** Opening RAW DATA block **

/-- Everything a write to a register can do. -/
theorem writeReg_cases (r : Reg) (v : Word) (s : State) :
    (r = .ctrl ∧ v.getLsbD 1 = true ∧ writeReg r v s = softReset s) ∨
    (r = .ctrl ∧ v.getLsbD 1 = false ∧ writeReg r v s = { s with irqEn := v.getLsbD 0 }) ∨
    (r = .status ∧ writeReg r v s = writeStatus v s) ∨
    (r = .cmd ∧ s.pend = none ∧
      writeReg r v s = loadCommand v (Config.engineDelay s.accepted) { s with accepted := s.accepted + 1 }) ∨
    (r.isConfig = true ∧ s.pend = none ∧ writeReg r v s = { s with cfg := writeConfig r v s.cfg }) ∨
    ((r = .cmd ∨ r.isConfig = true) ∧ s.pend ≠ none ∧ writeReg r v s = { s with haz := true }) ∨
    (r ≠ .ctrl ∧ r ≠ .status ∧ r ≠ .cmd ∧ r.isConfig = false ∧ writeReg r v s = s) := by
  by_cases h1 : r = .ctrl
  · cases hv : v.getLsbD 1
    · exact .inr (.inl ⟨h1, rfl, by simp only [writeReg, writeCtrl, h1, hv]; rfl⟩)
    · exact .inl ⟨h1, rfl, by simp only [writeReg, writeCtrl, h1, hv]; rfl⟩
  by_cases h2 : r = .status
  · simp [writeReg, h2]
  by_cases h3 : r = .cmd
  · cases hp : s.pend <;> simp [writeReg, offerCommand, State.busy, h3, hp]
  cases h4 : r.isConfig
  · simp [writeReg, h1, h2, h3, h4]
  · cases hp : s.pend <;> simp [writeReg, State.busy, h1, h2, h3, h4, hp]

/-- A buffer access starts inside the buffer and at a multiple of its width. -/
theorem resolve_bytes {p : Config.Params} {a : HostAddr} {n : Width} {b : BufSel} {i : Nat}
    (h : resolve p a n = .bytes b i) : i < p.bufBytes ∧ i % n.bytes = 0 ∧ i = a.toNat % 0x1000 := by
  have hmod : a.toNat % n.bytes = 0 → a.toNat % 0x1000 % n.bytes = 0 := by
    cases n <;> simp only [Width.bytes] <;> omega
  unfold resolve at h
  split at h
  · cases h
  · rename_i ha
    have ha' : a.toNat % n.bytes = 0 := by simpa using ha
    split at h
    · split at h
      · split at h <;> cases h
      · cases h
    · unfold bufTarget at h
      split at h
      · cases h; exact ⟨‹_›, hmod ha', rfl⟩
      · cases h
    · unfold bufTarget at h
      split at h
      · cases h; exact ⟨‹_›, hmod ha', rfl⟩
      · cases h
    · cases h

theorem lanes_length (v : HostData) : v.lanes.length = v.width.bytes := by cases v <;> rfl

/-- A buffer access ends inside the buffer (20_memory.md R51). -/
theorem resolve_bytes_end {p : Config.Params} (hp : p.Legal) {a : HostAddr} {n : Width} {b : BufSel} {i : Nat}
    (h : resolve p a n = .bytes b i) : i + n.bytes ≤ p.bufBytes := by
  obtain ⟨hlt, hmod, -⟩ := resolve_bytes h
  obtain ⟨-, -, h4, -⟩ := hp
  cases n <;> simp only [Width.bytes] at * <;> omega

/-- Everything a host write can do. -/
theorem hostWrite_cases (a : HostAddr) (v : HostData) (s : State) :
    (resolve s.params a v.width = .error ∧ hostWrite a v s = { s with busErr := true }) ∨
    (resolve s.params a v.width = .reserved ∧ hostWrite a v s = s) ∨
    (∃ r, resolve s.params a v.width = .reg r ∧ hostWrite a v s = writeReg r v.asWord s) ∨
    (∃ b i, resolve s.params a v.width = .bytes b i ∧ s.pend ≠ none ∧ hostWrite a v s = { s with haz := true }) ∨
    (∃ b i, resolve s.params a v.width = .bytes b i ∧ s.pend = none ∧
      hostWrite a v s = s.storeBytes b i v.lanes) := by
  unfold hostWrite
  split
  · simp [*]
  · simp [*]
  · simp [*]
  · rename_i b i hr
    cases hp : s.pend <;> simp [State.busy, hr, hp]
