/-- STATUS after a write to it (10_state.md R28): bit by bit, the three flags cleared by the mask, all else kept. -/
theorem statusWord_writeStatus (v : Word) (s : State) :
    statusWord (writeStatus v s) = statusWord s &&& ~~~ (v &&& 0x0000000E) := by
  obtain ⟨hbusy, hdone, hhaz, herr⟩ := statusWord_flags s
  obtain ⟨hbusy', hdone', hhaz', herr'⟩ := statusWord_flags (writeStatus v s)
  apply BitVec.eq_of_getLsbD_eq
  intro i hi
  rw [BitVec.getLsbD_and, BitVec.getLsbD_not, BitVec.getLsbD_and, statusMask_getLsbD hi, decide_eq_true hi,
    Bool.true_and]
  match i with
  | 0 => rw [hbusy, hbusy']; simp [State.busy]
  | 1 => rw [hdone, hdone']; simp
  | 2 => rw [hhaz, hhaz']; simp
  | 3 => rw [herr, herr']; simp
  | k + 4 => rw [statusWord_getLsbD_add_four, statusWord_getLsbD_add_four]; simp

/-- ERR reads the number of its code (60_exceptions.md R181). -/
theorem errBits_toNat (c : ErrCode) : c.bits.toNat = errorNumber c := by cases c <;> rfl

/-- Settles O23: the fields of STATUS are those of its word, and a write to it touches three flags that only STATUS
reads. -/
theorem statusWriteClearsOnes : Obligations.StatusWriteClearsOnes := by
  refine ⟨fun s => ?_, fun s v => ⟨writeStatus v s, hostWrite_reg .status v s, statusWord_writeStatus v s, ?_,
    fun _ => rfl, fun _ => rfl, rfl, ⟨rfl, rfl, rfl, rfl, rfl, rfl, rfl⟩⟩⟩
  · obtain ⟨hbusy, hdone, hhaz, hbuserr⟩ := statusWord_flags s
    refine ⟨?_, hdone, hhaz, hbuserr, ?_, statusWord_lastOp s⟩
    · rw [readReg, hbusy, State.busy, Option.isSome_iff_ne_none]
    · rw [statusCode, readReg, statusWord_err, errBits_toNat]
  · intro r hr
    by_cases hc : r = .ctrl
    · subst hc
      rfl
    · exact readReg_congr (by simpa [hc] using hr) rfl rfl rfl rfl rfl rfl

/-! ## Configuration registers -/

/-- The low half of a word, as a 16-bit register reads it. -/
theorem setWidth_extract_eq_and (v : Word) : (v.extractLsb' 0 16).setWidth 32 = v &&& 0x0000FFFF := by
  apply BitVec.eq_of_toNat_eq
  rw [toNat_setWidth_word, toNat_extract, BitVec.toNat_and, Nat.pow_zero, Nat.div_one]
  exact (Nat.and_two_pow_sub_one_eq_mod v.toNat 16).symm

/-- A configuration register reads what was written to it, in the bits its row lists. -/
theorem readReg_writeConfig_self {r : Reg} (hr : r.isConfig = true) (v : Word) (s : State) :
    readReg r { s with cfg := writeConfig r v s.cfg } = v &&& configMask r := by
  cases r with
  | mtu | rxCap | csumOff | ipId | localMacHi | localPort | mcastPort | dstMacHi | dstPort =>
    exact setWidth_extract_eq_and v
  | localMacLo | localIp | mcastIp | dstMacLo | dstIp => exact BitVec.and_allOnes.symm
  | mcastCfg => exact flagBit_getLsbD_zero v
  | _ => cases hr

/-- An idle block stores a write to a configuration register (20_memory.md R58). -/
theorem writeReg_of_isConfig {r : Reg} {s : State} (hr : r.isConfig = true) (hp : s.pend = none) (v : Word) :
    writeReg r v s = { s with cfg := writeConfig r v s.cfg } := by
  have hctrl : r ≠ .ctrl := by rintro rfl; cases hr
  have hstatus : r ≠ .status := by rintro rfl; cases hr
  have hcmd : r ≠ .cmd := by rintro rfl; cases hr
  simp [writeReg, State.busy, hctrl, hstatus, hcmd, hr, hp]

/-- A write to a configuration register changes no other. -/
theorem readReg_writeConfig_other {r q : Reg} (hq : q ≠ r) (v : Word) (s : State) :
    readReg q { s with cfg := writeConfig r v s.cfg } = readReg q s := by
  cases r with
  | mtu | rxCap | csumOff | ipId | localMacHi | localMacLo | localIp | localPort | mcastCfg | mcastIp | mcastPort |
    dstMacHi | dstMacLo | dstIp | dstPort => cases q <;> first | rfl | exact absurd rfl hq
  | _ => rfl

** Closing RAW DATA block **

Filter the entries above and copy only the lines that hold "hcmd".

  have hcmd : r ≠ .cmd := by rintro rfl; cases hr
  simp [writeReg, State.busy, hctrl, hstatus, hcmd, hr, hp]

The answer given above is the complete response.